[EXERCISE]: Of the entries below, restate word for word only the section that runs from the line with "let bs ← storeConvert w (storeTile" to the line with "if !d.space then w.waits 4 0x50 0x04 6", counting both ends.

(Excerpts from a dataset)

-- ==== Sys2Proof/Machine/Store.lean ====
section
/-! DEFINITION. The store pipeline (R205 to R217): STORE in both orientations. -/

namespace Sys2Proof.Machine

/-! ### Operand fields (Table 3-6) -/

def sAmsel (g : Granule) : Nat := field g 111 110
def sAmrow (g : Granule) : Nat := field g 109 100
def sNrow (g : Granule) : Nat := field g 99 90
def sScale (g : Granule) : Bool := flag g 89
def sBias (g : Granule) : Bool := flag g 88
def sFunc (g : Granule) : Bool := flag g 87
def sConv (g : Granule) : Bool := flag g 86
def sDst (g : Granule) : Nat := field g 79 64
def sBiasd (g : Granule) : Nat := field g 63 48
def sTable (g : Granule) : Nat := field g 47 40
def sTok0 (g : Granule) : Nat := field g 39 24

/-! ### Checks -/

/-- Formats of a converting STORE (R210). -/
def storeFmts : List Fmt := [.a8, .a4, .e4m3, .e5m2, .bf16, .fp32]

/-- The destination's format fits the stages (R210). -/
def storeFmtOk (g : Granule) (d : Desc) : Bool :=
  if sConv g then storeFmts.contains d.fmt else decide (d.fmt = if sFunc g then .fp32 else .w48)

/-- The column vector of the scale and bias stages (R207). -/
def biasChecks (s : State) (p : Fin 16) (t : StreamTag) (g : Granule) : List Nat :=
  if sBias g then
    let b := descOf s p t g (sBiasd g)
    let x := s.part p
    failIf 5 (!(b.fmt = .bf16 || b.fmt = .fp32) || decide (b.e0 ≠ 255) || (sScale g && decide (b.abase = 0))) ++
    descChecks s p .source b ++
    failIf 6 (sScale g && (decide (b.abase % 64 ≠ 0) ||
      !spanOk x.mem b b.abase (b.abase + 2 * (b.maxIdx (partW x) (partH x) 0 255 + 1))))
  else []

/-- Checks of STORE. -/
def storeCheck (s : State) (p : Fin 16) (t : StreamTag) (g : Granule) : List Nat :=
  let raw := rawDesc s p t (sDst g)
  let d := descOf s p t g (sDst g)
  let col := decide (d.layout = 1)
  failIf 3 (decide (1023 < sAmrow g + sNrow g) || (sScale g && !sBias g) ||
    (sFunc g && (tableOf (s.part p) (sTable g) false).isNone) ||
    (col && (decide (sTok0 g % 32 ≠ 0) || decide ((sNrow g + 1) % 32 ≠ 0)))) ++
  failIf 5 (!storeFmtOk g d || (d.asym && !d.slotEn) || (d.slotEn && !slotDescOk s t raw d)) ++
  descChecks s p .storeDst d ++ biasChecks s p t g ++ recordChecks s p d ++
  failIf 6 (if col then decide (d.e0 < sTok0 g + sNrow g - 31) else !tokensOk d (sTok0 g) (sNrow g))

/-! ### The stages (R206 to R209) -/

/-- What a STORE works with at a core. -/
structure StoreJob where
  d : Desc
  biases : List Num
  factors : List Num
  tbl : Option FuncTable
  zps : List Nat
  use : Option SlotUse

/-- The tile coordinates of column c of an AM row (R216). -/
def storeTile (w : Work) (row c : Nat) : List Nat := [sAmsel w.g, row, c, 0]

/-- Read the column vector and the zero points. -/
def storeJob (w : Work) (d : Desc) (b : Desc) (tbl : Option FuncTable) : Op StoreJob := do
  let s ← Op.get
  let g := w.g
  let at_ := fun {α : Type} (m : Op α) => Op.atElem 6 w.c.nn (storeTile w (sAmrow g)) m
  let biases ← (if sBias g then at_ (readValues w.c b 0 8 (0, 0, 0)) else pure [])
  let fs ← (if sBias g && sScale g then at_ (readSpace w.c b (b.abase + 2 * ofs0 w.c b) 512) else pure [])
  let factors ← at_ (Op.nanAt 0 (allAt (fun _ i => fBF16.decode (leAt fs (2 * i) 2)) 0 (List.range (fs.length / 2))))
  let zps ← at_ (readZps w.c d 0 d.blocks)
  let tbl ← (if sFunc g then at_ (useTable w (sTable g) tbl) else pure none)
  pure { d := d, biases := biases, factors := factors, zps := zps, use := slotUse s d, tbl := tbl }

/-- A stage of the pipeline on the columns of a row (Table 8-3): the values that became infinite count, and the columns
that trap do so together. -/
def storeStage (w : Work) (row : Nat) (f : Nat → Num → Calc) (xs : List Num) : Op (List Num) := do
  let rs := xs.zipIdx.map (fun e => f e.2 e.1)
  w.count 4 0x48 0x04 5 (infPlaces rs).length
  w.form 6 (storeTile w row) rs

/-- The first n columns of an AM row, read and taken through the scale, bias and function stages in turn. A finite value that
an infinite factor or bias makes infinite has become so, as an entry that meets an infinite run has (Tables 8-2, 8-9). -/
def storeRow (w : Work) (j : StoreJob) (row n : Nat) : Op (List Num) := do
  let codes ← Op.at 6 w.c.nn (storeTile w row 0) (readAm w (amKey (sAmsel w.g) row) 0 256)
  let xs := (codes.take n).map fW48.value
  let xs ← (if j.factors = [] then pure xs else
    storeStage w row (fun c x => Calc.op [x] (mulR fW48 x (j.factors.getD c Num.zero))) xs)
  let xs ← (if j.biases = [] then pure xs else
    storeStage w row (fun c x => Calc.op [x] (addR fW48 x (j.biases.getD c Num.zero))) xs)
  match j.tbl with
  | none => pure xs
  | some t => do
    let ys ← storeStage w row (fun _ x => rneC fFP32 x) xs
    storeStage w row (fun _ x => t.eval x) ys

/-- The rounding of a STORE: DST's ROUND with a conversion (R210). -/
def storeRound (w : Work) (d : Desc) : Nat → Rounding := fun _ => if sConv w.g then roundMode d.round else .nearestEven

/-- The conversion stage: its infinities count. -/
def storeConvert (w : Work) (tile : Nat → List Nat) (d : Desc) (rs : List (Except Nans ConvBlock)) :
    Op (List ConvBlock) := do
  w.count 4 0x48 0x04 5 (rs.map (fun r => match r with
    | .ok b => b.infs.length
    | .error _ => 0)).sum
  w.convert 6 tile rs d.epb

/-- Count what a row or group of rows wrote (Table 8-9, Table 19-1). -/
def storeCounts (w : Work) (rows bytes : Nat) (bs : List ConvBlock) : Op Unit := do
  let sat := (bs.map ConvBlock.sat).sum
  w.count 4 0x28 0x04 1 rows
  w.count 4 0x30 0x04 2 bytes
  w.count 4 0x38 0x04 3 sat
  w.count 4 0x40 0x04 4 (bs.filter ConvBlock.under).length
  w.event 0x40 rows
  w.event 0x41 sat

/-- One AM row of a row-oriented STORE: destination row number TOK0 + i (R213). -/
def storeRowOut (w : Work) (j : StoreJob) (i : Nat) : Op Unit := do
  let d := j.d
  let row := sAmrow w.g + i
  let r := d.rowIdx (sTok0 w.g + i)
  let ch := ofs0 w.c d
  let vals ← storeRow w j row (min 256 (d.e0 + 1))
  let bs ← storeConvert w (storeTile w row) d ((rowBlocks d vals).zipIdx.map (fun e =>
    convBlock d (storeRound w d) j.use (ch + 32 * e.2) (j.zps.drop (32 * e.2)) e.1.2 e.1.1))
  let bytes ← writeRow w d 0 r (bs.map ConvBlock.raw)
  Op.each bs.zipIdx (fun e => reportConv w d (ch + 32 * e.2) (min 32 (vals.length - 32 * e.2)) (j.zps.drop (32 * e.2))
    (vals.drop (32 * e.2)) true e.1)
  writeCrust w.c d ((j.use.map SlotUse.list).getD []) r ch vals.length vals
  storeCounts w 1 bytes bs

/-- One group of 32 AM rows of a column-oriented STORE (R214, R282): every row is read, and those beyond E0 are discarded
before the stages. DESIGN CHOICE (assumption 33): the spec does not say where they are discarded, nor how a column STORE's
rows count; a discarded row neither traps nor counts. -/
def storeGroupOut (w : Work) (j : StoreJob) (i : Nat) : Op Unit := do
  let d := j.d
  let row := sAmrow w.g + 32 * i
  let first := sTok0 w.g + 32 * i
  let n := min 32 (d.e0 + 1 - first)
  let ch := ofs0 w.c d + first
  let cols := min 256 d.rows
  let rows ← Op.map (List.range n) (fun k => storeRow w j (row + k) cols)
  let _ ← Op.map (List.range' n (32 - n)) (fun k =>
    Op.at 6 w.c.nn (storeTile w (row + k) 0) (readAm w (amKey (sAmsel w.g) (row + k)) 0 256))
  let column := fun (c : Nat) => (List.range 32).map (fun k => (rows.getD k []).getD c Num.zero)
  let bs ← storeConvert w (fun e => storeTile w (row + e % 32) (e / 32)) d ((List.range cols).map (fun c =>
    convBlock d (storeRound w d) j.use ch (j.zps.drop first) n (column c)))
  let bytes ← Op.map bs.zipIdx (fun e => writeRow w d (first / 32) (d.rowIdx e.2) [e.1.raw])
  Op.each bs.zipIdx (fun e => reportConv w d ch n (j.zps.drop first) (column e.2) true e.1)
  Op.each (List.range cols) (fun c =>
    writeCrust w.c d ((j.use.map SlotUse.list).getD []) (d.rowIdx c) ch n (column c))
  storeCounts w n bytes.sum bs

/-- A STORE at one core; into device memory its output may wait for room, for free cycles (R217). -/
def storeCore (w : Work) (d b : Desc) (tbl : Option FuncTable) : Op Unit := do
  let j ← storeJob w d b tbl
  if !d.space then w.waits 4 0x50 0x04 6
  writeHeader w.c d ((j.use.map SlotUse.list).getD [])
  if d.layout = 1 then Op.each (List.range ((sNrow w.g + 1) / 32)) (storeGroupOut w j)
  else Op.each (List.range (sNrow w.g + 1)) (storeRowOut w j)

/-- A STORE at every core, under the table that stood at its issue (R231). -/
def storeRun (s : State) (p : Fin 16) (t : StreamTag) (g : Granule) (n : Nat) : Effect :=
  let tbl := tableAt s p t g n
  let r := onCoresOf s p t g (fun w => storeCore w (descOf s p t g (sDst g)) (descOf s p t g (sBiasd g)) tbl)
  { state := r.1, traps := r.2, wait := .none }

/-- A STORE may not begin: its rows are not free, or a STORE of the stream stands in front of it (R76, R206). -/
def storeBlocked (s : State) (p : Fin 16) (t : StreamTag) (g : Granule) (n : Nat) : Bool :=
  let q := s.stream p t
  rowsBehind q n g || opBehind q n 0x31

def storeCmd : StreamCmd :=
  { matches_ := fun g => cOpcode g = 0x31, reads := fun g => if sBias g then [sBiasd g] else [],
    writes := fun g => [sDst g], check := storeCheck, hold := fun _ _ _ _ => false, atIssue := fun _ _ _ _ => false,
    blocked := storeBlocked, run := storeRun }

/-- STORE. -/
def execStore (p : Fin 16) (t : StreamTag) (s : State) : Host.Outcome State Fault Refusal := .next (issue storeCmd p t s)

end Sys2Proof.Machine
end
---
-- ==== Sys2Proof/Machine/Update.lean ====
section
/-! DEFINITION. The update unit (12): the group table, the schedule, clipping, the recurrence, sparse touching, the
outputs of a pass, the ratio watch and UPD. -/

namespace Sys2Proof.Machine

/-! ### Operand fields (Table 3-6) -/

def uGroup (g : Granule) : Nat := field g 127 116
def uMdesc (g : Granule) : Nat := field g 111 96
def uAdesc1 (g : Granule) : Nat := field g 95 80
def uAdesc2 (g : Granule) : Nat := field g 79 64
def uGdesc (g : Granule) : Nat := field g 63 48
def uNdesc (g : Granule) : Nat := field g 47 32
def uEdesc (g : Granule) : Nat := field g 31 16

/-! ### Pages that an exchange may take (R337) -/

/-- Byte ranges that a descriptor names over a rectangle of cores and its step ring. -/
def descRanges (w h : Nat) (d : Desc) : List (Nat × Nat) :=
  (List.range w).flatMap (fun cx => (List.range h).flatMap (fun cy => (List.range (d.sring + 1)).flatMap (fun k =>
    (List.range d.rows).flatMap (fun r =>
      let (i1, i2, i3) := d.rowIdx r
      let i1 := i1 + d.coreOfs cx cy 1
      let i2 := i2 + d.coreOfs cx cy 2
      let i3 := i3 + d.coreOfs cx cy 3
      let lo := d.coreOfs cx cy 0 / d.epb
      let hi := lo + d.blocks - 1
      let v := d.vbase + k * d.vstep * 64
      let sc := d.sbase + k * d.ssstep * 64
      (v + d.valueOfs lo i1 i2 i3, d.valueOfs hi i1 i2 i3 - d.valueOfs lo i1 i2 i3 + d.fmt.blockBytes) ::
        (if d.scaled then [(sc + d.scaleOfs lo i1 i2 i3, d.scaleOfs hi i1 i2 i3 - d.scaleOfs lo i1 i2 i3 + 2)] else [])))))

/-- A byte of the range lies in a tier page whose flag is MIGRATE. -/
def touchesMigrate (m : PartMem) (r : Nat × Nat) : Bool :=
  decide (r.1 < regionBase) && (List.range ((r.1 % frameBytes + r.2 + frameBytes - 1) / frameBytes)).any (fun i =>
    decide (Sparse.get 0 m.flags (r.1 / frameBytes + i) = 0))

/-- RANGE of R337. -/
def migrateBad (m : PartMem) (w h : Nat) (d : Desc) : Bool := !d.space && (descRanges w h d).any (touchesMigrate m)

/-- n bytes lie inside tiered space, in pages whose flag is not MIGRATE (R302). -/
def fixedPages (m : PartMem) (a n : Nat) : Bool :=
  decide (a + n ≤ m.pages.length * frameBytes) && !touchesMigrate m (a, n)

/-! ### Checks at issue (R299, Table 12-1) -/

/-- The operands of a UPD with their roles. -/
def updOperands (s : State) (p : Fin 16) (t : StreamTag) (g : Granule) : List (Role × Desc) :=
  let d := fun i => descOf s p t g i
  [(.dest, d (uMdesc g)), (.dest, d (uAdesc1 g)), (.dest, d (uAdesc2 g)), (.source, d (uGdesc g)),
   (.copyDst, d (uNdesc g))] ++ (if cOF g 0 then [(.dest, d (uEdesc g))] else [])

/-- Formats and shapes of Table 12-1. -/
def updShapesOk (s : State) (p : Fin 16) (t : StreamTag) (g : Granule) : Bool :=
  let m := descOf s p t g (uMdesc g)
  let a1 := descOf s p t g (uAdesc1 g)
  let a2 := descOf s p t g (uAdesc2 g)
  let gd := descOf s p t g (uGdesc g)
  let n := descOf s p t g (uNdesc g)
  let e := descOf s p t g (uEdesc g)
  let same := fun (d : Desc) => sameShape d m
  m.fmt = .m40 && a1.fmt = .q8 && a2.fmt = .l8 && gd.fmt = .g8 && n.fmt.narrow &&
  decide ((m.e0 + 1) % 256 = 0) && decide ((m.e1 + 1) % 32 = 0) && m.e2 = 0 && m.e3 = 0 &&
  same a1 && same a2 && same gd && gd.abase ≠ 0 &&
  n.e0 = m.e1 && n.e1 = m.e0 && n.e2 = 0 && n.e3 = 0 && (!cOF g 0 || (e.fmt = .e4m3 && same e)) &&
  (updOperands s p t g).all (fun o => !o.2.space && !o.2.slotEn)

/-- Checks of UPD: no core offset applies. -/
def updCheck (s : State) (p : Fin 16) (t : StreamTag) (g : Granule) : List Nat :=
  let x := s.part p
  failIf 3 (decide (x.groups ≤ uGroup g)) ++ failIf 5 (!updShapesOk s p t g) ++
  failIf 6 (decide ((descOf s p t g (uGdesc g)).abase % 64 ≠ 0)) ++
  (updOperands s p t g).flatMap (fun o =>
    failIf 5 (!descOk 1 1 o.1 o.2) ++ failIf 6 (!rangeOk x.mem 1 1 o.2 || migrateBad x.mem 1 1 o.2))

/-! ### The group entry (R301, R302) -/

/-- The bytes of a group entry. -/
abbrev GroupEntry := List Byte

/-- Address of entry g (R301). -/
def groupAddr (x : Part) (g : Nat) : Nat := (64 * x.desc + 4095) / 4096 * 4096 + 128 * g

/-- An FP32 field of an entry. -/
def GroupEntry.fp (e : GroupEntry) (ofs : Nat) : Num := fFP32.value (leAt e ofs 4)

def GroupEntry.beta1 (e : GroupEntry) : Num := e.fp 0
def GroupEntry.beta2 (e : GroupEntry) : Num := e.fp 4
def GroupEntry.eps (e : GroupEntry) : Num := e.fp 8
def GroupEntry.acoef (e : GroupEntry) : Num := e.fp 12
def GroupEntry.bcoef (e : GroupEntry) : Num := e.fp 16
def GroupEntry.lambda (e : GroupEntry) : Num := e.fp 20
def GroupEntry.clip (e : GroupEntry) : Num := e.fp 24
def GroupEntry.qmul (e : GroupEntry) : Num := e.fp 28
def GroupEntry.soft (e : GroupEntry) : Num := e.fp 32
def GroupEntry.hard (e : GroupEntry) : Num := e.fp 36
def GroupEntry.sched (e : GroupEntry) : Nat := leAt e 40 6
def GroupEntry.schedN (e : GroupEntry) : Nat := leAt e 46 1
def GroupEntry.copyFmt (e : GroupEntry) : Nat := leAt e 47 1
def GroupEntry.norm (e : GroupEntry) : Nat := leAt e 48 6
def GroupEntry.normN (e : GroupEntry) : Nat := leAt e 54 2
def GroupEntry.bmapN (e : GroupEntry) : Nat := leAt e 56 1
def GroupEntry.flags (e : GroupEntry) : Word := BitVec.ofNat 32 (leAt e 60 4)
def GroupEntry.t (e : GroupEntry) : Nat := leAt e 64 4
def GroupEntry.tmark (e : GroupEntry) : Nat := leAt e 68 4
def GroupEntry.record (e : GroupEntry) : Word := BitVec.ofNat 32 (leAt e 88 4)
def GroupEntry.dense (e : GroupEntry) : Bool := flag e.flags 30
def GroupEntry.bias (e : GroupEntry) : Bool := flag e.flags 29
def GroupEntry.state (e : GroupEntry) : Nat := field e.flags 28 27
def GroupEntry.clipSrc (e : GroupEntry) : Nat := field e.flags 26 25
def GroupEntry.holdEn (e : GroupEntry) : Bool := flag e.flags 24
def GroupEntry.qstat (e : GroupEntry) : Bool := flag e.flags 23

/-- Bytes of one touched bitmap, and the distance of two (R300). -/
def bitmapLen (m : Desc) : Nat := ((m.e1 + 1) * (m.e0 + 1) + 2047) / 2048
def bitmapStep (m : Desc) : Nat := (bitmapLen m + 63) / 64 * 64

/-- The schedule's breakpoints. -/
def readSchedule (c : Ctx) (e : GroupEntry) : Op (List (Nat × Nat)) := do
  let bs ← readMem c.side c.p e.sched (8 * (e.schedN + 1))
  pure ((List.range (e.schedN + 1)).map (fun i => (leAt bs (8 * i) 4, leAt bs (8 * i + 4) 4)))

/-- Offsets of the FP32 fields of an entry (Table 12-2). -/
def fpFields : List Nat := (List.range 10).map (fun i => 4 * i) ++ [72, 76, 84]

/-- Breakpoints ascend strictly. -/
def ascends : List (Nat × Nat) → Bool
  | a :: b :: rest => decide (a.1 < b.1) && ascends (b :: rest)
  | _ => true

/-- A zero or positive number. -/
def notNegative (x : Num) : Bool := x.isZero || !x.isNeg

[TASK RESULT]:
  let bs ← storeConvert w (storeTile w row) d ((rowBlocks d vals).zipIdx.map (fun e =>
    convBlock d (storeRound w d) j.use (ch + 32 * e.2) (j.zps.drop (32 * e.2)) e.1.2 e.1.1))
  let bytes ← writeRow w d 0 r (bs.map ConvBlock.raw)
  Op.each bs.zipIdx (fun e => reportConv w d (ch + 32 * e.2) (min 32 (vals.length - 32 * e.2)) (j.zps.drop (32 * e.2))
    (vals.drop (32 * e.2)) true e.1)
  writeCrust w.c d ((j.use.map SlotUse.list).getD []) r ch vals.length vals
  storeCounts w 1 bytes bs

/-- One group of 32 AM rows of a column-oriented STORE (R214, R282): every row is read, and those beyond E0 are discarded
before the stages. DESIGN CHOICE (assumption 33): the spec does not say where they are discarded, nor how a column STORE's
rows count; a discarded row neither traps nor counts. -/
def storeGroupOut (w : Work) (j : StoreJob) (i : Nat) : Op Unit := do
  let d := j.d
  let row := sAmrow w.g + 32 * i
  let first := sTok0 w.g + 32 * i
  let n := min 32 (d.e0 + 1 - first)
  let ch := ofs0 w.c d + first
  let cols := min 256 d.rows
  let rows ← Op.map (List.range n) (fun k => storeRow w j (row + k) cols)
  let _ ← Op.map (List.range' n (32 - n)) (fun k =>
    Op.at 6 w.c.nn (storeTile w (row + k) 0) (readAm w (amKey (sAmsel w.g) (row + k)) 0 256))
  let column := fun (c : Nat) => (List.range 32).map (fun k => (rows.getD k []).getD c Num.zero)
  let bs ← storeConvert w (fun e => storeTile w (row + e % 32) (e / 32)) d ((List.range cols).map (fun c =>
    convBlock d (storeRound w d) j.use ch (j.zps.drop first) n (column c)))
  let bytes ← Op.map bs.zipIdx (fun e => writeRow w d (first / 32) (d.rowIdx e.2) [e.1.raw])
  Op.each bs.zipIdx (fun e => reportConv w d ch n (j.zps.drop first) (column e.2) true e.1)
  Op.each (List.range cols) (fun c =>
    writeCrust w.c d ((j.use.map SlotUse.list).getD []) (d.rowIdx c) ch n (column c))
  storeCounts w n bytes.sum bs

/-- A STORE at one core; into device memory its output may wait for room, for free cycles (R217). -/
def storeCore (w : Work) (d b : Desc) (tbl : Option FuncTable) : Op Unit := do
  let j ← storeJob w d b tbl
  if !d.space then w.waits 4 0x50 0x04 6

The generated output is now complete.